# Oahu North or Southeast Shore from Ko Olina



## PDXGolfer (Feb 8, 2015)

We'll be in Ko Olina next month.  If you had one day to spare, which of the following drives would you take:  (1) drive to the north shore to see the Dole Plantation/Waimea Bay/Sharks Cove; _or_ (2) drive to the southeast shore to Kailua/Lanikia/Waimanalo Beaches?  We have two grade school aged children, and we like spending time at the beach and/or snorkeling (kid level snorkeling).  

For what it's worth, the next time we end up Oahu, we'll probably be staying in the Waikiki area.  Should we opt for one of the above choices now (while staying in Ko Olina), and save the other for the future stay in Waikiki?   

Would love to hear your feedback/recommendations.  Thanks.


----------



## SmithOp (Feb 8, 2015)

I would do North Shore from where you are and save the East side for when you stay in Waikiki.  You need to arrive early at Haunama Bay for kid friendly snorkeling and that is much easier from Waikiki.

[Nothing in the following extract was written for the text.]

-- ==== Sys2Proof/Machine/Dispatch.lean ====
section
/-! DEFINITION. One arm per constructor of `Instr`: each a direct call of its meaning. -/

namespace Sys2Proof.Machine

Sent from my iPad using the strange new version of Tapatalk


----------



## topmom101 (Feb 8, 2015)

Having stayed at both Ko'olina and in Waikiki several times, I agree with the above poster. Drive to the north shore now and if you see Giovanni's shrimp truck, be sure to stop for lunch.


----------



## vacationtime1 (Feb 8, 2015)

Another vote for the north shore for the reasons in post #2.


----------



## DaveNV (Feb 8, 2015)

If time in the car is the limiting factor, then doing the North Shore makes more sense from Ko Olina. Doing the South/East Shore makes more sense from Waikiki.

The island isn't THAT large, so why limit yourself to only the North Shore? Start off by heading to the North Shore, and see the Dole Plantation on the way (it's about a half hour out of your day - there isn't THAT much to see there. Enjoy the Pineapple Whip cone - they're great.)  Work your way along the North Shore beaches from Haleiwa down to Waimea. (Swimming can be a challenge at Waimea for smaller kids, depending on what the surf is doing.) So then continue working your way down the coastline to Kailua, where you'll find one of the best beaches on Oahu. Uncrowded, great space, good family spot. You can easily spend the rest of your day there, before heading across the Pali and back to Ko Olina.  (Lanikai is a nice neighborhood, but there isn't much beach there for kids.)

Dave


----------



## BocaBum99 (Feb 8, 2015)

topmom101 said:


> Having stayed at both Ko'olina and in Waikiki several times, I agree with the above poster. Drive to the north shore now and if you see Giovanni's shrimp truck, be sure to stop for lunch.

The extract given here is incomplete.